Talking Points:
– EUR/USD Struggles Ahead of ECB Rhetoric- S&P Calls for Larger & Longer QE Program.
– USD/JPY Range Vulnerable to Slowing China, Waning Market Sentiment.
– USDOLLAR Continues to Coil as ADP Employment Boosts NFP Expectations- Fed on Wires.
EUR/USD
Chart – Created Using FXCM Marketscope 2.0
EUR/USD struggles to hold its ground ahead of key speeches by the European Central Bank (ECB) officials as Standard & Poor’s (S&P) anticipates the Governing Council to extend its quantitative easing (QE) program until mid-2018, with the non-standard measure increasing the central bank’s balance sheet byEUR 2.4T.
Despite the dovish tone held by the ECB, may see risk trends continue to drive EUR/USD in October as market participants treat the Euro as a ‘funding-currency;’ may need imminent signs for additional ECB support for the long-term trends to come back into play as the central bank largely endorses a wait-and-see approach.

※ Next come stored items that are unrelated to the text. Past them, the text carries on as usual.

/-- The active unit closes the delta of the superframe that ends at a boundary, and starts a full at the first boundary of
each whole fleet second (R392). SFN has stepped. -/
def State.pairCut (s : State) : State :=
  if s.get F.PAIR_STATUS_STATE ≠ 4 then s
  else
    let sfn := (s.get F.SFN + 2 ^ 32 - 1) % 2 ^ 32
    let d := s.pair.delta.reverse ++ s.fieldImages
    let s : State := { s with pair := { s.pair with delta := [] } }
    let inService := decide (s.get F.PAIR_STATUS_PEER_STATE = 2) && !s.pair.oos
    let s := s.set F.PAIR_STATUS_PEER_IN_SERVICE (b2n inService)
    let s := (s.sendImages 2 sfn d false).pairSend { typ := 3, format := s.pair.format, sfn := sfn, arg := crc32c (imageBytes d) }
    let s := (s.inc C.PAIR_DELTAS).sendStopState (s.get F.HG_STATE_CLASS) (s.get F.HG_STATE_REASON)
    let s : State := { s with pair := { s.pair with unacked := if inService then s.pair.unacked ++ [sfn] else [] } }
    if s.pair.fullSec = s.fleetSec then s
    else
      let s : State := { s with pair := { s.pair with fullSec := s.fleetSec } }
      (s.sendImages 1 sfn s.fullImages true).inc C.PAIR_FULLS

/-- The newest complete full. -/
def PairSt.full (p : PairSt) : Option FullRec :=
  (p.slots.filterMap fun o => match o with | some f => if f.done then some f else none | none => none).foldl
    (fun b f => match b with | some g => if later f.sfn g.sfn 32 then some f else some g | none => some f) none

/-- CFG_HASH (R386): a CRC-32C over the RW and RWL fields from +0x300 of the zone's pages, words in ascending address. -/
def hashedPages : List Page :=
  allPages.filter fun p => decide (p.region = 4 ∨ p = ⟨.sluice, 0⟩ ∨ p.blk = .route ∨ p.blk = .flood ∨ p.blk = .rtkCtrl ∨ p.blk = .corrOut)

/-- The RW and RWL bits of a register as a mask. -/
def RegDef.rwMask (r : RegDef) : Nat :=
  r.fields.foldl (fun m f => if f.acc = .rw ∨ f.acc = .rwl then m + (2 ^ f.width - 1) * 2 ^ f.lsb else m) 0

/-- The bytes that CFG_HASH covers. -/
def State.cfgBytes (s : State) : List Nat :=
  let page := fun (p : Page) => p.blk.regs.flatMap fun r =>
    if r.off < 0x300 ∨ r.rwMask = 0 then []
    else (List.range r.count).flatMap fun k => toBytes 4 (Nat.land (s.reg (p.adr (r.off + k * r.stride))) r.rwMask)
  hashedPages.flatMap page ++ toBytes 4 (s.reg (F.HG_CFG_OUT_CLASS.addr 0 0))

/-- CFG_HASH of this unit. -/
def State.cfgHash (s : State) : Nat := crc32c s.cfgBytes

/-- The first condition of R390 that fails, 0 for none. -/
def State.nrReason (s : State) : Nat :=
  match s.pair.full with
  | none => 1
  | some _ =>
    if s.pair.gap then 2
    else match s.pair.peer with
      | none => 3
      | some m =>
        if m.cfgHash ≠ s.cfgHash then 3
        else if m.kgen ≠ s.get F.SEC_STATUS_KGEN_CUR then 4
        else if m.format ≠ s.pair.format ∧ ¬ (m.pstate = 4 ∧ s.pair.formatPrev ≠ 0 ∧ m.format = s.pair.formatPrev) then 5
        else if !s.pair.imagesOk then 6
        else if s.pair.oos then 7 else 0

/-- READY and NR_REASON follow (R390), and the moment from which a WARM unit has been READY (R403). -/
def State.readyShow (s : State) : State :=
  if !s.standby then s
  else
    let r := s.nrReason
    let first := decide (r = 0 ∧ (s.get F.PAIR_STATUS_READY = 0 ∨ s.pair.warmReadyAt = none))
    let s : State := { s with pair := { s.pair with warmReadyAt := if s.get F.PAIR_STATUS_STATE = 2 then (if first then some s.now else s.pair.warmReadyAt) else none } }
    (s.set F.PAIR_STATUS_READY (b2n (decide (r = 0)))).set F.PAIR_STATUS_NR_REASON r

/-- Every 10 ms PEER_ALIVE_OUT goes high while PAIR is ON: an ACTIVE unit only within 20 ms of KICK and until it has handed the zone over, a COLD
one while DRAM is ON (R387, R388). -/
def execPeerAlivePulse (s : State) : Res :=
  if !s.isPaired ∨ !s.isOn .pair ∨ s.inRecovery ∨ s.now < s.pair.pulseAt + ms 10 then .next s
  else
    let s := ({ s with pair := { s.pair with pulseAt := s.now } } : State).readyShow
    let st := s.get F.PAIR_STATUS_STATE
    let kicked := match s.pair.kickAt with | some t => decide (s.now ≤ t + ms 20) | none => false
    let may := if st = 4 then kicked && decide (s.get F.SVC_STATUS_HANDED = 0) else if st = 1 then s.isOn .dram else true
    .next (if may then s.emit (.peerPulse s.pulseWidth) else s)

DailyFX Speculative Sentiment Index (SSI)shows retail crowd remains net-short EUR/USD since March 9, but the ratio remains off of recent extremes going into October as it sits at -1.29, with 44% of traders long.
USD/JPY
With USD/JPY finally posting a closing price below near-term support around 11.90-90 (100% expansion), the pair remains at risk for a further decline in the month ahead especially as the Relative Strength Index (RSI) retains the bearish formation carried over from back in May.
Even though the Bank of Japan (BoJ) is scheduled to release the Tankan survey, the key prints coming out of China may play a greater role in driving USD/JPY volatility over the next 24-hours of trade as fears surrounding the global economy drags on risk appetite.
Despite the diverging paths for monetary policy, the BoJ’s wait-and-see approach may open the door for a more meaningful downside correction in the exchange rate amid speculation for additional monetary support at the October 30 interest rate decision.